Segment Open

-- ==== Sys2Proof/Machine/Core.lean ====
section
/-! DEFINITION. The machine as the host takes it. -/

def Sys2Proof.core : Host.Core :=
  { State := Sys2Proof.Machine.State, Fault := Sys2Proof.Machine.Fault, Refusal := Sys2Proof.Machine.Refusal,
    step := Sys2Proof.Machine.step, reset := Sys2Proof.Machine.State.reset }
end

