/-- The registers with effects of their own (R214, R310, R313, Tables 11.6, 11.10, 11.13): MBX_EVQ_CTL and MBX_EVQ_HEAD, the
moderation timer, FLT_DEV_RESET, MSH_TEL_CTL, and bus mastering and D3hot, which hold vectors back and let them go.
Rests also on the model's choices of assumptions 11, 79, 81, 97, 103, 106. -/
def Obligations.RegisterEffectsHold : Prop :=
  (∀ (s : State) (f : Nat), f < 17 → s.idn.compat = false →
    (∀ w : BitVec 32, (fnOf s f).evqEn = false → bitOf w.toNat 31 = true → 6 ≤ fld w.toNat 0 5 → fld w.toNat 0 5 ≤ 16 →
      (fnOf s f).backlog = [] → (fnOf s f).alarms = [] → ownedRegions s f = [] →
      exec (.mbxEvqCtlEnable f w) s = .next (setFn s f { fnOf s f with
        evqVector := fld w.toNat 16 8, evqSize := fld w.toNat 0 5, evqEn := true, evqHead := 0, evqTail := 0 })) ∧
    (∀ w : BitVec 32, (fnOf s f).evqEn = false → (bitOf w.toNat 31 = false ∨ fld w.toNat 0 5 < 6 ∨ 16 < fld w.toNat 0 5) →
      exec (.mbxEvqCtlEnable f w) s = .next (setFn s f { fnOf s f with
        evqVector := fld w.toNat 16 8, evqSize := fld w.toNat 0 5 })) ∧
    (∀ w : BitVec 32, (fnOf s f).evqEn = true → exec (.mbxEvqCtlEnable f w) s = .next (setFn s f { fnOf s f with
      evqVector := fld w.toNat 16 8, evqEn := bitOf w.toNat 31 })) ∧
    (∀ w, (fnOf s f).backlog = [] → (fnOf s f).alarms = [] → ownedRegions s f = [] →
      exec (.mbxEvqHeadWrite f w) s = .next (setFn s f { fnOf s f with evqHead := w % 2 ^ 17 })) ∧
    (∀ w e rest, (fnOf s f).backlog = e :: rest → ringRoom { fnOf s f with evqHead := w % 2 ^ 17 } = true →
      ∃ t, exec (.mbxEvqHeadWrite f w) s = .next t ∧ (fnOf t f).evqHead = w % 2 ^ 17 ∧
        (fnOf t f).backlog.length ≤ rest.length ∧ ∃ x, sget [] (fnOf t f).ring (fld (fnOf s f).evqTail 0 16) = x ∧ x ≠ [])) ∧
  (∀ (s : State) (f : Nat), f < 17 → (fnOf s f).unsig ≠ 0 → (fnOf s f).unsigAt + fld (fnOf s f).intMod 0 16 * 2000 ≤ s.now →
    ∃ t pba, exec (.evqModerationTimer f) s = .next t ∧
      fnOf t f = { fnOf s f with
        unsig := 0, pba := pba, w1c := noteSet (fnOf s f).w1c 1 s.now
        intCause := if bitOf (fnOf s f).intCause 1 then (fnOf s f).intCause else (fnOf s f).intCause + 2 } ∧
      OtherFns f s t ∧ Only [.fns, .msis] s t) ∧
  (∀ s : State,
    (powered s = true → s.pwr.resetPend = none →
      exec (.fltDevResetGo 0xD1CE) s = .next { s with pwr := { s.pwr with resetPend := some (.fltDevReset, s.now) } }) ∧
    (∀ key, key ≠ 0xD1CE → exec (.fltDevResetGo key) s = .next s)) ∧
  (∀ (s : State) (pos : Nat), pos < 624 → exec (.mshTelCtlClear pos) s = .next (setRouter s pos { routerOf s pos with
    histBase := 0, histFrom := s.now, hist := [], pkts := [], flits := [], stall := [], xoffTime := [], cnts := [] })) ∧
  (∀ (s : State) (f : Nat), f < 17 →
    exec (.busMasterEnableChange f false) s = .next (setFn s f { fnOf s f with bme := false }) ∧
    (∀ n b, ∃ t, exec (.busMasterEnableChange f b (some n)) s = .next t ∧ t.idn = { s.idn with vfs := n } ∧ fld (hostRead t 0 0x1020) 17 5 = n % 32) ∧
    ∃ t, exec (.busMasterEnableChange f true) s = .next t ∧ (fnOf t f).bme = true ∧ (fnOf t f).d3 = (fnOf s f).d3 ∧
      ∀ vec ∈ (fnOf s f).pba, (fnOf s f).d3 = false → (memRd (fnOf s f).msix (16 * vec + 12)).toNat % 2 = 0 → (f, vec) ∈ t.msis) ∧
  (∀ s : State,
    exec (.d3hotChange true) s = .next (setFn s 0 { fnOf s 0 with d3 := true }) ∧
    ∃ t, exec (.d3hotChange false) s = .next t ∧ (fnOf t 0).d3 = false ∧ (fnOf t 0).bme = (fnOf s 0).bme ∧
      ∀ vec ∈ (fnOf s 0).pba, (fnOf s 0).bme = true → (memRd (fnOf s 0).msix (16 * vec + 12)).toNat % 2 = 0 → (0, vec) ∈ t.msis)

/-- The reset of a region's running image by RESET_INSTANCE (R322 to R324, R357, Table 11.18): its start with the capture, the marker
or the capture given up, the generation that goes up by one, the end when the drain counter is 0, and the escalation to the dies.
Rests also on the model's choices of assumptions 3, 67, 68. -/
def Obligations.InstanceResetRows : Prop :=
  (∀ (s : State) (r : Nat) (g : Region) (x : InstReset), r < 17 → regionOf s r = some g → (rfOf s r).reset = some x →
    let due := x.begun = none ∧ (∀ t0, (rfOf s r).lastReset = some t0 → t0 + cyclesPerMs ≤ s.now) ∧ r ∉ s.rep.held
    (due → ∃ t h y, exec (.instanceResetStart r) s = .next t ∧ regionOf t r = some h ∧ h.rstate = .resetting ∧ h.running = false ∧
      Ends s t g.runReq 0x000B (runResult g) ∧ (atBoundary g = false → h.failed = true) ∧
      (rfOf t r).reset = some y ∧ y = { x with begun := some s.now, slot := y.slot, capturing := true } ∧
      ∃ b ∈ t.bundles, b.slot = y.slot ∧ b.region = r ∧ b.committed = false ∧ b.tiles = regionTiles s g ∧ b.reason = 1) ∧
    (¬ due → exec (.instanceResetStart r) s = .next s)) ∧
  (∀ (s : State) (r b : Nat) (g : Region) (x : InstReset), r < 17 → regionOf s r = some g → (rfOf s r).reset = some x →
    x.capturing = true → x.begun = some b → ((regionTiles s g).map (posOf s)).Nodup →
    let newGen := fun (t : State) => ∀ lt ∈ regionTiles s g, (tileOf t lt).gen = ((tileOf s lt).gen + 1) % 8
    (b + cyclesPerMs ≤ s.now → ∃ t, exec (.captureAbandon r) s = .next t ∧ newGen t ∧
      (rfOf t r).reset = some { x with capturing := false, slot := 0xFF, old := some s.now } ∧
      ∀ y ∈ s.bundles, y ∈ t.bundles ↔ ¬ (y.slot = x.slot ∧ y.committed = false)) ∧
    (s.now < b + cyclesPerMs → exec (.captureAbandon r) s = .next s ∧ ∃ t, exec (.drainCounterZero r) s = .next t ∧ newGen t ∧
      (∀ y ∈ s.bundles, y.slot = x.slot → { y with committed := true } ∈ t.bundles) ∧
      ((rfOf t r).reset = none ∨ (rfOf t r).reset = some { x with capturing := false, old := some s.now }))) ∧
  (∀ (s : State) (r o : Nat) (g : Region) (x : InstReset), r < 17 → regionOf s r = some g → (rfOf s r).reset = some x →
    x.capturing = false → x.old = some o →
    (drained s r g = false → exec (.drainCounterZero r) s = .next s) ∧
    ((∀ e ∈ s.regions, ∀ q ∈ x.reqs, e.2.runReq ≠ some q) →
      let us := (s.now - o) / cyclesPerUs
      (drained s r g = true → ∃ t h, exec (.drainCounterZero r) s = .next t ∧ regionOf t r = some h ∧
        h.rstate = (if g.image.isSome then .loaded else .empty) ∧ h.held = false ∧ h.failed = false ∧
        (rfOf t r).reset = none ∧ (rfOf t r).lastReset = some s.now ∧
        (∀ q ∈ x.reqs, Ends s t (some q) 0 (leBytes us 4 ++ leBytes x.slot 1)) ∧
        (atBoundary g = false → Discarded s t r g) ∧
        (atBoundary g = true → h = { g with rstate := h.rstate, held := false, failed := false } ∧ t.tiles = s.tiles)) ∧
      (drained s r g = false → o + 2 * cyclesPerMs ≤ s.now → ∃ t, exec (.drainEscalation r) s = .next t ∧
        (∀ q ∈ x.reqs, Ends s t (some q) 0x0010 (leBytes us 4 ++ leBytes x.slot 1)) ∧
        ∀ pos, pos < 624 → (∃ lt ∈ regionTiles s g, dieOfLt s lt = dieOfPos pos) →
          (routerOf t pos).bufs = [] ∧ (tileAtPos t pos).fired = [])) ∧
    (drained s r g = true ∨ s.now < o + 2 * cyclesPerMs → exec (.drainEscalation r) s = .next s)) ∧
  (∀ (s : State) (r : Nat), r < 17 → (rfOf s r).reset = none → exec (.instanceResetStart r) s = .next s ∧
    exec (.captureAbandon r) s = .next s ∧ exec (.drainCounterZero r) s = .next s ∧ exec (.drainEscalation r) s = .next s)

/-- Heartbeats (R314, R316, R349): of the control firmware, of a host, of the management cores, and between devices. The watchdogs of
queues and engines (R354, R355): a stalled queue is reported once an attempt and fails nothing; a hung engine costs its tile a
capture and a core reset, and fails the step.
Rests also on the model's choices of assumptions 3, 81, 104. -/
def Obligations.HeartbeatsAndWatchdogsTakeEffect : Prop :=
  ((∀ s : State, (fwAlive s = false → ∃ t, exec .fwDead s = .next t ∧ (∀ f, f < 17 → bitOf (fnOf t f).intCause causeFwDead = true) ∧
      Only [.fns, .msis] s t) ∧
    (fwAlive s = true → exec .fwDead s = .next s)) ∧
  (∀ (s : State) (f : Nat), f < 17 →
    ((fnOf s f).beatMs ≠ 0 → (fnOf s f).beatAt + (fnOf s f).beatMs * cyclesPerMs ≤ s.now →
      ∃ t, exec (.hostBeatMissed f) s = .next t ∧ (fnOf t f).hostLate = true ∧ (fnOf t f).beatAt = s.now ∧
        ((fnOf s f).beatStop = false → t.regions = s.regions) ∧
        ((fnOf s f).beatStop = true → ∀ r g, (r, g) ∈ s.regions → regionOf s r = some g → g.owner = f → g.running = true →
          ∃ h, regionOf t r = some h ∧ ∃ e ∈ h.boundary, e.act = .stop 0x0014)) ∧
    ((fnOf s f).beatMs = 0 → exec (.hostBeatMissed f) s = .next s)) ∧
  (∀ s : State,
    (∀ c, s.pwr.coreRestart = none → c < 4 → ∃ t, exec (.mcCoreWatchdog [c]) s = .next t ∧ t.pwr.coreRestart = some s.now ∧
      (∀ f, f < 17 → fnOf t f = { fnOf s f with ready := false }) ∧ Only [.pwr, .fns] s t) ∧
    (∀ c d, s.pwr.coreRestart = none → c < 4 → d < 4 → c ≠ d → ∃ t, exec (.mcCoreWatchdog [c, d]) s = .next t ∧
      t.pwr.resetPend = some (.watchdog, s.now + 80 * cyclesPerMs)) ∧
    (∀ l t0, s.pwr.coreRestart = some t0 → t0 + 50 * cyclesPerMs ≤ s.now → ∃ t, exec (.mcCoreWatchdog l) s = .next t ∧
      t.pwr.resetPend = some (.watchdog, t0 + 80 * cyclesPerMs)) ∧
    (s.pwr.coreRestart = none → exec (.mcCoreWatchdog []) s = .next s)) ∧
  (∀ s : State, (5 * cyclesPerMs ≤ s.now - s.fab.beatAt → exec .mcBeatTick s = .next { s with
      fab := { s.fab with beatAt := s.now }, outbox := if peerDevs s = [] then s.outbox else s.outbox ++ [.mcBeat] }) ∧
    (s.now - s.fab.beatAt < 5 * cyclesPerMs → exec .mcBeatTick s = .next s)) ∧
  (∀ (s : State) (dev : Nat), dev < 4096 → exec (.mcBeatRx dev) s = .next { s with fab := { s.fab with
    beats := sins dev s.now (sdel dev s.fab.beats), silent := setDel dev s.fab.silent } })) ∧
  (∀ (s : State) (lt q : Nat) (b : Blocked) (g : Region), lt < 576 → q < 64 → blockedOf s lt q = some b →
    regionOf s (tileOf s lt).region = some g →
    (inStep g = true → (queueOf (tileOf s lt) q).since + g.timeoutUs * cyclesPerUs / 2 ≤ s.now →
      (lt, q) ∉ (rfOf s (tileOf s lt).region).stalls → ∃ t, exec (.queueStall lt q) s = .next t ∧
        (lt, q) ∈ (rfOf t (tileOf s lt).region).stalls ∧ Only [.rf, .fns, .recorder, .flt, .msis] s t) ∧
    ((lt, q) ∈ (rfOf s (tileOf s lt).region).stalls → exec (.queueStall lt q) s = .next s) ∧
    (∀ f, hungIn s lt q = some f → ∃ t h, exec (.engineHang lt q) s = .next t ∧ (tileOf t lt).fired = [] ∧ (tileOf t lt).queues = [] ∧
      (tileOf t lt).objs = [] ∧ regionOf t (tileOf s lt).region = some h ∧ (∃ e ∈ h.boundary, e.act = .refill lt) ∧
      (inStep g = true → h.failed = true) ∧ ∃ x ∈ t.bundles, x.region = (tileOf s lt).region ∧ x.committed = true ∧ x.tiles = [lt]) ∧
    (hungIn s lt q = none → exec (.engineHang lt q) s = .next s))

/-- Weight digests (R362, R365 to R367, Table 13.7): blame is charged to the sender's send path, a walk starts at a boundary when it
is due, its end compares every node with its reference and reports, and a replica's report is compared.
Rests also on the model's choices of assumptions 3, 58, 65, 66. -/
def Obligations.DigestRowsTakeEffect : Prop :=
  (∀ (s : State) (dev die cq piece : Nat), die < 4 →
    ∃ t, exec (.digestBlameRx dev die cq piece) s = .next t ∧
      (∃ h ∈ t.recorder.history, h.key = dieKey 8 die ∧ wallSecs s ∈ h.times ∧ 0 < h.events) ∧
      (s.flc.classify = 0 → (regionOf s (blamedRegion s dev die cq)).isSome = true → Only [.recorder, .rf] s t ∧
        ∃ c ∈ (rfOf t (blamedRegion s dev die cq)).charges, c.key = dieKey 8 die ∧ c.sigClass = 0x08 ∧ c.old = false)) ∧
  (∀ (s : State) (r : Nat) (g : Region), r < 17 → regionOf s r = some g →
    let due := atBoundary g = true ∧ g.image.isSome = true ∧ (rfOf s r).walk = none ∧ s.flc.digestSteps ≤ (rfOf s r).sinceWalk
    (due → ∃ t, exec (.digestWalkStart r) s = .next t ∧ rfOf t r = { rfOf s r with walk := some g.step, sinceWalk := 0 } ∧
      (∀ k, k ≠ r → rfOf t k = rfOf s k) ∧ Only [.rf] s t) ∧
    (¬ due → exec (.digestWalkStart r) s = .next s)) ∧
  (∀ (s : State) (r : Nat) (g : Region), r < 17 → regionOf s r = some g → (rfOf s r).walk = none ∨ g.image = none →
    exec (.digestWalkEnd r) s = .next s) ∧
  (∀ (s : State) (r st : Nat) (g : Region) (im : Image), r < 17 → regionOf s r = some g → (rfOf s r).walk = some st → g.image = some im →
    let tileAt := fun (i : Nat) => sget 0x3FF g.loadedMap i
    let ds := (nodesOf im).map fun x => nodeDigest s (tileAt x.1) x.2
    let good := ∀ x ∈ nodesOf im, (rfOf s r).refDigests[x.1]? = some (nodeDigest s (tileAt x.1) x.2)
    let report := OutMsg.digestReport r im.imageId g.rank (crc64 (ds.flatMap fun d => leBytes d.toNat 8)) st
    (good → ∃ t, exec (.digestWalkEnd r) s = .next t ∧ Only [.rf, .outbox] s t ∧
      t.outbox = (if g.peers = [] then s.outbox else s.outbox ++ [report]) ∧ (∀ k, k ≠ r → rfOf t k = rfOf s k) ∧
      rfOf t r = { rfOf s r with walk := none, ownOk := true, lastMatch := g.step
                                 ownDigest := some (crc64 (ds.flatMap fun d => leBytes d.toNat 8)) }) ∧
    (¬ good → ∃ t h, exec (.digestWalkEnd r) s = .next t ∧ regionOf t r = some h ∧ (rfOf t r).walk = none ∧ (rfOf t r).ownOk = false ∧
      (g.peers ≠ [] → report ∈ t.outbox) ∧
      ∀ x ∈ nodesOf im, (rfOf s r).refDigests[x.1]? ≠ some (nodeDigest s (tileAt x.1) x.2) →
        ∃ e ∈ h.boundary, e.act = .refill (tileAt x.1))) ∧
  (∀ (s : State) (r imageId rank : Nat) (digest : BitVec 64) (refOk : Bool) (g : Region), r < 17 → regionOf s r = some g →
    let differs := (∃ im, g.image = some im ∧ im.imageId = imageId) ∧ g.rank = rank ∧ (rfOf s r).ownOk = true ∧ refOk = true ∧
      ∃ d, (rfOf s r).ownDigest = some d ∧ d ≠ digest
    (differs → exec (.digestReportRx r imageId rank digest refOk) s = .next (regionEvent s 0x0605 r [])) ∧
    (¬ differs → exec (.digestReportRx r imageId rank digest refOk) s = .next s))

Segment Closed

If the word "held" is on a line above, return that line.

    let due := x.begun = none ∧ (∀ t0, (rfOf s r).lastReset = some t0 → t0 + cyclesPerMs ≤ s.now) ∧ r ∉ s.rep.held
        h.rstate = (if g.image.isSome then .loaded else .empty) ∧ h.held = false ∧ h.failed = false ∧
        (atBoundary g = true → h = { g with rstate := h.rstate, held := false, failed := false } ∧ t.tiles = s.tiles)) ∧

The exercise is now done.